Regardless of what the Hearings Board decides, though, I don’t see any uncertainty about how Whatcom County will address water supply issues in its land use planning.  It will continue to do exactly what it’s been doing over the past 13 years.

Whatcom County adopted a Water Resources Plan in 1999 and a Coordinated Water Supply Plan “update” in 2000. 

Since then?  Nothing. 

The County’s position is that it doesn’t have any obligation to plan, or adopt development regulations, to protect water supply so long as the County’s regulations aren’t in actual conflict with the Department of Ecology’s rules.  In 1985, the Department of Ecology adopted rules stating that most of the watersheds in the County are closed to surface water withdrawals during all or part of the year.

The County’s population in 1985 was somewhere between 107,000 and 128,000 (those are the 1980 and 1990 census figures).  Now the population is 205,000.  Not quite double, but somewhere between 75,000 and 100,000 people more than in 1985.  Times have changed since “Like a Virgin” and “Wake Me Up Before You Go-Go” were the top songs.

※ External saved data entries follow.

theorem State.sealTag_keeps (h : s0.Keeps s) (t : Nat) (x : Nat) (f : Option (Int × Nat)) : s0.Keeps (State.sealTag s t x f) := by
  unfold State.sealTag
  repeat' first
    | (with_reducible first | assumption | apply State.putTag_keeps | apply State.iff_keeps | apply State.raise_keeps)
    | (with_reducible apply snd_keeps; with_reducible assumption)
    | (extract_lets -underBinder +onlyGivenNames x; first | (refine mp_keeps (s0 := s0) x ?_ ?_; unfold x; clear x; rotate_left; intro hx; clear_value x) | clear_value x)
    | split
    | intro _
    | (with_reducible apply Keeps.of_same; with_reducible assumption; rfl; rfl; rfl; rfl; rfl; rfl)

theorem State.sealMasks_keeps (h : s0.Keeps s) (t : Nat) (mask : Nat → Nat) : s0.Keeps (State.sealMasks s t mask) := by
  unfold State.sealMasks
  repeat' first
    | (with_reducible first | assumption | apply State.forAll_keeps | apply State.modMill_keeps | apply State.iff_keeps
                            | apply State.raise_keeps)
    | (with_reducible apply snd_keeps; with_reducible assumption)
    | (extract_lets -underBinder +onlyGivenNames x; first | (refine mp_keeps (s0 := s0) x ?_ ?_; unfold x; clear x; rotate_left; intro hx; clear_value x) | clear_value x)
    | split
    | intro _
    | (with_reducible apply Keeps.of_same; with_reducible assumption; rfl; rfl; rfl; rfl; rfl; rfl)

theorem State.sealParams_keeps (h : s0.Keeps s) (t : Nat) : s0.Keeps ((State.sealParams s t).2) := by
  unfold State.sealParams
  repeat' first
    | (with_reducible first | assumption | apply State.modMill_keeps | apply State.putParam_keeps | apply State.answer_keeps
                            | apply hf1 | apply hf2 | apply hf3 | apply foldl_keeps | apply foldl_snd_keeps
                            | apply foldl_fst_keeps)
    | (with_reducible apply snd_keeps; with_reducible assumption)
    | (extract_lets -underBinder +onlyGivenNames x; first | (refine mp_keeps (s0 := s0) x ?_ ?_; unfold x; clear x; rotate_left; intro hx; clear_value x) | (refine mp1_keeps (s0 := s0) x ?_ ?_; unfold x; clear x; rotate_left; intro hf1; clear_value x) | (refine mp2_keeps (s0 := s0) x ?_ ?_; unfold x; clear x; rotate_left; intro hf2; clear_value x) | (refine mp3_keeps (s0 := s0) x ?_ ?_; unfold x; clear x; rotate_left; intro hf3; clear_value x) | clear_value x)
    | split
    | intro _
    | (with_reducible apply Keeps.of_same; with_reducible assumption; rfl; rfl; rfl; rfl; rfl; rfl)

theorem State.pairRecord_keeps (h : s0.Keeps s) (kind : Nat) (b : Bytes) : s0.Keeps (State.pairRecord s kind b) := by
  unfold State.pairRecord
  repeat' first
    | (with_reducible first | assumption | apply State.pairSend_keeps | apply State.modPair_keeps | apply State.forAll_keeps)
    | (with_reducible apply snd_keeps; with_reducible assumption)
    | (extract_lets -underBinder +onlyGivenNames x; first | (refine mp_keeps (s0 := s0) x ?_ ?_; unfold x; clear x; rotate_left; intro hx; clear_value x) | clear_value x)
    | split
    | intro _
    | (with_reducible apply Keeps.of_same; with_reducible assumption; rfl; rfl; rfl; rfl; rfl; rfl)

theorem State.portBack_keeps (h : s0.Keeps s) (p : Nat) : s0.Keeps (State.portBack s p) := by
  unfold State.portBack
  repeat' first
    | (with_reducible first | assumption | apply State.modHealth1_keeps | apply State.modPort_keeps | apply State.forAll_keeps
                            | apply State.modPst_keeps)
    | (with_reducible apply snd_keeps; with_reducible assumption)
    | (extract_lets -underBinder +onlyGivenNames x; first | (refine mp_keeps (s0 := s0) x ?_ ?_; unfold x; clear x; rotate_left; intro hx; clear_value x) | clear_value x)
    | split
    | intro _
    | (with_reducible apply Keeps.of_same; with_reducible assumption; rfl; rfl; rfl; rfl; rfl; rfl)

theorem State.followMask_keeps (h : s0.Keeps s) (g : Nat) (k : Nat) (b : Nat) : s0.Keeps (State.followMask s g k b) := by
  unfold State.followMask
  repeat' first
    | (with_reducible first | assumption | apply State.forAll_keeps | apply State.modHealth1_keeps | apply State.modPort_keeps
                            | apply State.portBack_keeps)
    | (with_reducible apply snd_keeps; with_reducible assumption)
    | (extract_lets -underBinder +onlyGivenNames x; first | (refine mp_keeps (s0 := s0) x ?_ ?_; unfold x; clear x; rotate_left; intro hx; clear_value x) | clear_value x)
    | split
    | intro _
    | (with_reducible apply Keeps.of_same; with_reducible assumption; rfl; rfl; rfl; rfl; rfl; rfl)
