theorem execLegRdyLoss_keeps (t : Nat) (p : PinIn) (s0 : State) : s0.Completes (execLegRdyLoss t p s0) := by
  unfold execLegRdyLoss
  repeat' first
    | (with_reducible first | assumption | apply act_keeps | apply actIn_keeps | apply actAon_keeps | apply State.modLg_keeps
                            | apply State.forAll_keeps | apply State.modSw_keeps | apply State.raise_keeps
                            | apply State.healthCount_keeps)
    | (with_reducible apply snd_keeps; with_reducible assumption)
    | (extract_lets -underBinder +onlyGivenNames x; first | (refine mp_keeps (s0 := s0) x ?_ ?_; unfold x; clear x; rotate_left; intro hx; clear_value x) | clear_value x)
    | split
    | (intro _ w; first | exact w | exact Bool.noConfusion w | (split at w <;> first | exact w | exact Bool.noConfusion w))
    | intro _
    | (with_reducible apply Keeps.of_same; with_reducible assumption; rfl; rfl; rfl; rfl; rfl; rfl)

theorem execLegRdyReturn_keeps (t : Nat) (p : PinIn) (s0 : State) : s0.Completes (execLegRdyReturn t p s0) := by
  unfold execLegRdyReturn
  repeat' first
    | (with_reducible first | assumption | apply act_keeps | apply actIn_keeps | apply actAon_keeps | apply State.modLg_keeps)
    | (with_reducible apply snd_keeps; with_reducible assumption)
    | (extract_lets -underBinder +onlyGivenNames x; first | (refine mp_keeps (s0 := s0) x ?_ ?_; unfold x; clear x; rotate_left; intro hx; clear_value x) | clear_value x)
    | split
    | intro _
    | (with_reducible apply Keeps.of_same; with_reducible assumption; rfl; rfl; rfl; rfl; rfl; rfl)

theorem execBlankingEnd_keeps (t : Nat) (n : Nat) (s0 : State) : s0.Completes (execBlankingEnd t n s0) := by
  unfold execBlankingEnd
  repeat' first
    | (with_reducible first | assumption | apply act_keeps | apply actIn_keeps | apply actAon_keeps | apply State.modSw_keeps)
    | (with_reducible apply snd_keeps; with_reducible assumption)
    | (extract_lets -underBinder +onlyGivenNames x; first | (refine mp_keeps (s0 := s0) x ?_ ?_; unfold x; clear x; rotate_left; intro hx; clear_value x) | clear_value x)
    | split
    | (intro _ w; first | exact w | exact Bool.noConfusion w | (split at w <;> first | exact w | exact Bool.noConfusion w))
    | intro _
    | (with_reducible apply Keeps.of_same; with_reducible assumption; rfl; rfl; rfl; rfl; rfl; rfl)

theorem execDesaturation_keeps (t : Nat) (p : PinIn) (s0 : State) : s0.Completes (execDesaturation t p s0) := by
  unfold execDesaturation
  repeat' first
    | (with_reducible first | assumption | apply act_keeps | apply actIn_keeps | apply actAon_keeps | apply State.softOff_keeps
                            | apply State.modSw_keeps | apply State.raise_keeps | apply State.healthCount_keeps)
    | (with_reducible apply snd_keeps; with_reducible assumption)
    | (extract_lets -underBinder +onlyGivenNames x; first | (refine mp_keeps (s0 := s0) x ?_ ?_; unfold x; clear x; rotate_left; intro hx; clear_value x) | clear_value x)
    | split
    | (intro _ w; first | exact w | exact Bool.noConfusion w | (split at w <;> first | exact w | exact Bool.noConfusion w))
    | intro _
    | (with_reducible apply Keeps.of_same; with_reducible assumption; rfl; rfl; rfl; rfl; rfl; rfl)
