-- ==== Sys2Proof/Laws/KeepsAccess.lean ====
section
/-! SUPPORT. What every operation keeps (State.Keeps of Safety.lean), one lemma per operation and per command: watches, flags and host accesses. -/

namespace Sys2Proof.Machine

set_option linter.unusedTactic false
set_option linter.unreachableTactic false
set_option linter.unusedVariables false

variable {s0 s : State}

/-! ### Watches -/

theorem State.clearLatch_keeps (h : s0.Keeps s) (n : Nat) : s0.Keeps (State.clearLatch s n) := by
  unfold State.clearLatch
  repeat' first
    | (with_reducible first | assumption | apply State.iff_keeps | apply State.setRf_keeps | apply State.setRb_keeps)
    | (with_reducible apply snd_keeps; with_reducible assumption)
    | (extract_lets -underBinder +onlyGivenNames x; first | (refine mp_keeps (s0 := s0) x ?_ ?_; unfold x; clear x; rotate_left; intro hx; clear_value x) | clear_value x)
    | split
    | intro _
    | (with_reducible apply Keeps.of_same; with_reducible assumption; rfl; rfl; rfl; rfl; rfl; rfl)

theorem State.writeLatch_keeps (h : s0.Keeps s) (w : Nat) (v : Word) : s0.Keeps (State.writeLatch s w v) := by
  unfold State.writeLatch
  repeat' first
    | (with_reducible first | assumption | apply State.forAll_keeps | apply State.iff_keeps | apply State.clearLatch_keeps)
    | (with_reducible apply snd_keeps; with_reducible assumption)
    | (extract_lets -underBinder +onlyGivenNames x; first | (refine mp_keeps (s0 := s0) x ?_ ?_; unfold x; clear x; rotate_left; intro hx; clear_value x) | clear_value x)
    | split
    | intro _

theorem execWchLatchClear_keeps (t : Nat) (w : Nat) (v : Word) (s0 : State) : s0.Completes (execWchLatchClear t w v s0) := by
  unfold execWchLatchClear
  repeat' first
    | (with_reducible first | assumption | apply act_keeps | apply actIn_keeps | apply actAon_keeps | apply State.iff_keeps
                            | apply State.writeLatch_keeps)
    | (with_reducible apply snd_keeps; with_reducible assumption)
    | (extract_lets -underBinder +onlyGivenNames x; first | (refine mp_keeps (s0 := s0) x ?_ ?_; unfold x; clear x; rotate_left; intro hx; clear_value x) | clear_value x)
    | split
    | intro _

theorem State.writeForce_keeps (h : s0.Keeps s) (w : Nat) (v : Word) : s0.Keeps (State.writeForce s w v) := by
  unfold State.writeForce
  repeat' first
    | (with_reducible first | assumption | apply State.iff_keeps | apply State.forAll_keeps | apply State.raise_keeps)
    | (with_reducible apply snd_keeps; with_reducible assumption)
    | (extract_lets -underBinder +onlyGivenNames x; first | (refine mp_keeps (s0 := s0) x ?_ ?_; unfold x; clear x; rotate_left; intro hx; clear_value x) | clear_value x)
    | split
    | intro _

theorem execWchForce_keeps (t : Nat) (w : Nat) (v : Word) (s0 : State) : s0.Completes (execWchForce t w v s0) := by
  unfold execWchForce
  repeat' first
    | (with_reducible first | assumption | apply act_keeps | apply actIn_keeps | apply actAon_keeps | apply State.iff_keeps
                            | apply State.writeForce_keeps)
    | (with_reducible apply snd_keeps; with_reducible assumption)
    | (extract_lets -underBinder +onlyGivenNames x; first | (refine mp_keeps (s0 := s0) x ?_ ?_; unfold x; clear x; rotate_left; intro hx; clear_value x) | clear_value x)
    | split
    | intro _

theorem State.writeWchStatus_keeps (h : s0.Keeps s) (v : Word) : s0.Keeps (State.writeWchStatus s v) := by
  unfold State.writeWchStatus
  repeat' first
    | (with_reducible first | assumption | apply State.iff_keeps | apply State.setRb_keeps | apply State.modWch_keeps
                            | apply State.signal_keeps)
    | (with_reducible apply snd_keeps; with_reducible assumption)
    | (extract_lets -underBinder +onlyGivenNames x; first | (refine mp_keeps (s0 := s0) x ?_ ?_; unfold x; clear x; rotate_left; intro hx; clear_value x) | clear_value x)
    | split
    | intro _
    | (with_reducible apply Keeps.of_same; with_reducible assumption; rfl; rfl; rfl; rfl; rfl; rfl)

theorem execWchIrqClear_keeps (t : Nat) (v : Word) (s0 : State) : s0.Completes (execWchIrqClear t v s0) := by
  unfold execWchIrqClear
  repeat' first
    | (with_reducible first | assumption | apply act_keeps | apply actIn_keeps | apply actAon_keeps | apply State.iff_keeps
                            | apply State.writeWchStatus_keeps)
    | (with_reducible apply snd_keeps; with_reducible assumption)
    | (extract_lets -underBinder +onlyGivenNames x; first | (refine mp_keeps (s0 := s0) x ?_ ?_; unfold x; clear x; rotate_left; intro hx; clear_value x) | clear_value x)
    | split
    | intro _

theorem State.writeWchCtrl_keeps (h : s0.Keeps s) (v : Word) : s0.Keeps (State.writeWchCtrl s v) := by
  unfold State.writeWchCtrl
  repeat' first
    | (with_reducible first | assumption | apply State.setReg_keeps | apply State.iff_keeps | apply State.signal_keeps)
    | (with_reducible apply snd_keeps; with_reducible assumption)
    | (extract_lets -underBinder +onlyGivenNames x; first | (refine mp_keeps (s0 := s0) x ?_ ?_; unfold x; clear x; rotate_left; intro hx; clear_value x) | clear_value x)
    | split
    | intro _

theorem execWchIrqEnable_keeps (t : Nat) (v : Word) (s0 : State) : s0.Completes (execWchIrqEnable t v s0) := by
  unfold execWchIrqEnable
  repeat' first
    | (with_reducible first | assumption | apply act_keeps | apply actIn_keeps | apply actAon_keeps | apply State.iff_keeps
                            | apply State.writeWchCtrl_keeps)
    | (with_reducible apply snd_keeps; with_reducible assumption)
    | (extract_lets -underBinder +onlyGivenNames x; first | (refine mp_keeps (s0 := s0) x ?_ ?_; unfold x; clear x; rotate_left; intro hx; clear_value x) | clear_value x)
    | split
    | intro _

theorem State.writeErrn_keeps (h : s0.Keeps s) (v : Word) : s0.Keeps (State.writeErrn s v) := by
  unfold State.writeErrn
  repeat' first
    | (with_reducible first | assumption | apply State.setRb_keeps | apply State.iff_keeps | apply State.setRf_keeps)
    | (with_reducible apply snd_keeps; with_reducible assumption)
    | (extract_lets -underBinder +onlyGivenNames x; first | (refine mp_keeps (s0 := s0) x ?_ ?_; unfold x; clear x; rotate_left; intro hx; clear_value x) | clear_value x)
    | split
    | intro _

theorem execWchErrnLevel_keeps (t : Nat) (v : Word) (s0 : State) : s0.Completes (execWchErrnLevel t v s0) := by
  unfold execWchErrnLevel
  repeat' first
    | (with_reducible first | assumption | apply act_keeps | apply actIn_keeps | apply actAon_keeps | apply State.iff_keeps
                            | apply State.writeErrn_keeps)
    | (with_reducible apply snd_keeps; with_reducible assumption)
    | (extract_lets -underBinder +onlyGivenNames x; first | (refine mp_keeps (s0 := s0) x ?_ ?_; unfold x; clear x; rotate_left; intro hx; clear_value x) | clear_value x)
    | split
    | intro _

theorem execErrnPulseEnd_keeps (t : Nat) (s0 : State) : s0.Completes (execErrnPulseEnd t s0) := by
  unfold execErrnPulseEnd
  repeat' first
    | (with_reducible first | assumption | apply act_keeps | apply actIn_keeps | apply actAon_keeps | apply State.iff_keeps
                            | apply State.modWch_keeps)
    | (with_reducible apply snd_keeps; with_reducible assumption)
    | (extract_lets -underBinder +onlyGivenNames x; first | (refine mp_keeps (s0 := s0) x ?_ ?_; unfold x; clear x; rotate_left; intro hx; clear_value x) | clear_value x)
    | split
    | intro _
    | (with_reducible apply Keeps.of_same; with_reducible assumption; rfl; rfl; rfl; rfl; rfl; rfl)

theorem State.bookFail_keeps (h : s0.Keeps s)  : s0.Keeps (State.bookFail s) := by
  unfold State.bookFail
  repeat' first
    | (with_reducible first | assumption | apply State.modBook_keeps | apply State.raise_keeps | apply State.free_keeps
                            | apply State.lastWord_keeps)
    | (with_reducible apply snd_keeps; with_reducible assumption)
    | (extract_lets -underBinder +onlyGivenNames x; first | (refine mp_keeps (s0 := s0) x ?_ ?_; unfold x; clear x; rotate_left; intro hx; clear_value x) | clear_value x)
    | split
    | intro _
    | (with_reducible apply Keeps.of_same; with_reducible assumption; rfl; rfl; rfl; rfl; rfl; rfl)

theorem execBookWrite_keeps (t : Nat) (first : Bool) (second : Bool) (s0 : State) : s0.Completes (execBookWrite t first second s0) := by
  unfold execBookWrite
  repeat' first
    | (with_reducible first | assumption | apply act_keeps | apply actIn_keeps | apply actAon_keeps | apply State.modBook_keeps
                            | apply State.raise_keeps | apply State.iff_keeps | apply State.bookFail_keeps)
    | (with_reducible apply snd_keeps; with_reducible assumption)
    | (extract_lets -underBinder +onlyGivenNames x; first | (refine mp_keeps (s0 := s0) x ?_ ?_; unfold x; clear x; rotate_left; intro hx; clear_value x) | clear_value x)
    | split
    | intro _
    | (with_reducible apply Keeps.of_same; with_reducible assumption; rfl; rfl; rfl; rfl; rfl; rfl)

theorem State.bootRecord_keeps (h : s0.Keeps s)  : s0.Keeps (State.bootRecord s) := by
  unfold State.bootRecord
  repeat' first
    | (with_reducible first | assumption | apply State.sendRecord_keeps)
    | (with_reducible apply snd_keeps; with_reducible assumption)
    | (extract_lets -underBinder +onlyGivenNames x; first | (refine mp_keeps (s0 := s0) x ?_ ?_; unfold x; clear x; rotate_left; intro hx; clear_value x) | clear_value x)
    | split
    | intro _

theorem State.importOne_keeps (h : s0.Keeps s) (b : Bytes) : s0.Keeps (State.importOne s b) := by
  unfold State.importOne
  repeat' first
    | (with_reducible first | assumption | apply State.sendRecord_keeps | apply State.iff_keeps | apply State.raise_keeps)
    | (with_reducible apply snd_keeps; with_reducible assumption)
    | (extract_lets -underBinder +onlyGivenNames x; first | (refine mp_keeps (s0 := s0) x ?_ ?_; unfold x; clear x; rotate_left; intro hx; clear_value x) | clear_value x)
    | split
    | intro _

theorem execBookScan_keeps (t : Nat) (bad : List Nat) (linkRun : Nat) (s0 : State) : s0.Completes (execBookScan t bad linkRun s0) := by
  unfold execBookScan
  repeat' first
    | (with_reducible first | assumption | apply act_keeps | apply actIn_keeps | apply actAon_keeps | apply State.modBook_keeps
                            | apply State.iff_keeps | apply State.raise_keeps | apply State.bookFail_keeps
                            | apply State.importOne_keeps | apply State.bootRecord_keeps | apply foldl_keeps
                            | apply foldl_snd_keeps | apply foldl_fst_keeps)
    | (with_reducible apply snd_keeps; with_reducible assumption)
    | (extract_lets -underBinder +onlyGivenNames x; first | (refine mp_keeps (s0 := s0) x ?_ ?_; unfold x; clear x; rotate_left; intro hx; clear_value x) | clear_value x)
    | split
    | intro _
    | (with_reducible apply Keeps.of_same; with_reducible assumption; rfl; rfl; rfl; rfl; rfl; rfl)

theorem execRateRefill_keeps (t : Nat) (s0 : State) : s0.Completes (execRateRefill t s0) := by
  unfold execRateRefill
  repeat' first
    | (with_reducible first | assumption | apply act_keeps | apply actIn_keeps | apply actAon_keeps | apply State.modBook_keeps
                            | apply State.record_keeps | apply foldl_keeps | apply foldl_snd_keeps | apply foldl_fst_keeps)
    | (with_reducible apply snd_keeps; with_reducible assumption)
    | (extract_lets -underBinder +onlyGivenNames x; first | (refine mp_keeps (s0 := s0) x ?_ ?_; unfold x; clear x; rotate_left; intro hx; clear_value x) | clear_value x)
    | split
    | intro _
    | (with_reducible apply Keeps.of_same; with_reducible assumption; rfl; rfl; rfl; rfl; rfl; rfl)

theorem execBookRead_keeps (t : Nat) (s0 : State) : s0.Completes (execBookRead t s0) := by
  unfold execBookRead
  repeat' first
    | (with_reducible first | assumption | apply act_keeps | apply actIn_keeps | apply actAon_keeps | apply State.iff_keeps
                            | apply State.onTurn_keeps | apply State.ends_keeps | apply State.bufEnd_keeps)
    | (with_reducible apply snd_keeps; with_reducible assumption)
    | (extract_lets -underBinder +onlyGivenNames x; first | (refine mp_keeps (s0 := s0) x ?_ ?_; unfold x; clear x; rotate_left; intro hx; clear_value x) | clear_value x)
    | split
    | intro _

theorem execBookClear_keeps (t : Nat) (pass : Bool) (s0 : State) : s0.Completes (execBookClear t pass s0) := by
  unfold execBookClear
  repeat' first
    | (with_reducible first | assumption | apply act_keeps | apply actIn_keeps | apply actAon_keeps | apply State.iff_keeps
                            | apply State.onTurn_keeps | apply State.ends_keeps | apply State.modBook_keeps
                            | apply State.bookFail_keeps | apply State.bootRecord_keeps)
    | (with_reducible apply snd_keeps; with_reducible assumption)
    | (extract_lets -underBinder +onlyGivenNames x; first | (refine mp_keeps (s0 := s0) x ?_ ?_; unfold x; clear x; rotate_left; intro hx; clear_value x) | clear_value x)
    | split
    | intro _
    | (with_reducible apply Keeps.of_same; with_reducible assumption; rfl; rfl; rfl; rfl; rfl; rfl)

theorem State.setBand_keeps (h : s0.Keeps s) (i : Nat) (b : Nat) : s0.Keeps (State.setBand s i b) := by
  unfold State.setBand
  repeat' first
    | (with_reducible first | assumption | apply State.iff_keeps | apply State.bandKeep_keeps | apply State.modSensor_keeps
                            | apply State.raise_keeps)
    | (with_reducible apply snd_keeps; with_reducible assumption)
    | (extract_lets -underBinder +onlyGivenNames x; first | (refine mp_keeps (s0 := s0) x ?_ ?_; unfold x; clear x; rotate_left; intro hx; clear_value x) | clear_value x)
    | split
    | intro _
    | (with_reducible apply Keeps.of_same; with_reducible assumption; rfl; rfl; rfl; rfl; rfl; rfl)

theorem State.tempInvalid_keeps (h : s0.Keeps s) (i : Nat) : s0.Keeps (State.tempInvalid s i) := by
  unfold State.tempInvalid
  repeat' first
    | (with_reducible first | assumption | apply State.modSensor_keeps | apply State.iff_keeps | apply State.raise_keeps
                            | apply State.setBand_keeps)
    | (with_reducible apply snd_keeps; with_reducible assumption)
    | (extract_lets -underBinder +onlyGivenNames x; first | (refine mp_keeps (s0 := s0) x ?_ ?_; unfold x; clear x; rotate_left; intro hx; clear_value x) | clear_value x)
    | split
    | intro _
    | (with_reducible apply Keeps.of_same; with_reducible assumption; rfl; rfl; rfl; rfl; rfl; rfl)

Times have changed, and not for the better, when it comes to water supply. We still have closed watersheds -- and we have thousands of people moving into those closed watersheds and digging wells there. Farm Friends has estimated that as many as ¾ of Whatcom County farmers are now farming without legal water rights.  We have an aquifer in which 70% of tested wells don’t meet state drinking water standards.  We have salmon streams that don’t have enough water in them to provide the habitat that salmon need.  And so on, and so forth. 

What could the County do?  It could plan.  It could figure out where water is available, where it isn’t, encourage development in areas where we have water and discourage development in areas where we don’t.  It could adopt rigorous regulations protecting water quality, because the County’s water supply problem in some areas is related to water pollution problems.  Of course, that would require believing in science -- including the science that says that leaking septic tanks and unlimited impervious surfaces are hard on water quality.

And it would require a view of government as a force to solve problems and help people.

What will the County do? 

It will wait for a catastrophe.

Maybe the tribes or the state will take legal action, someday, that will force the County to do something.  Maybe climate change will make the wells run dry.  Maybe salmon species will go extinct.

Someday, something drastic will happen, and County taxpayers will then be on the hook for enormous capital facilities expenditures for – who knows.  Desalination plants, pipelines and reservoirs for north county, maybe a reservoir on Mt. Baker to catch the melting glacial waters.

Doubt me?  Look at the precedent of Lake Whatcom, where the City of Bellingham is gearing up to build a multimillion dollar algae removal system.  In the meantime, the County delays action in favor of studying how to make sure that lot owners can build more houses around the lake without being burdened by pollution removal requirements.

So the only uncertainty about water supply that I see is when and how much taxpayers will pay. 

Looking on the bright side, by reading this short blog, you just saved the two days that you might otherwise spend at the symposium.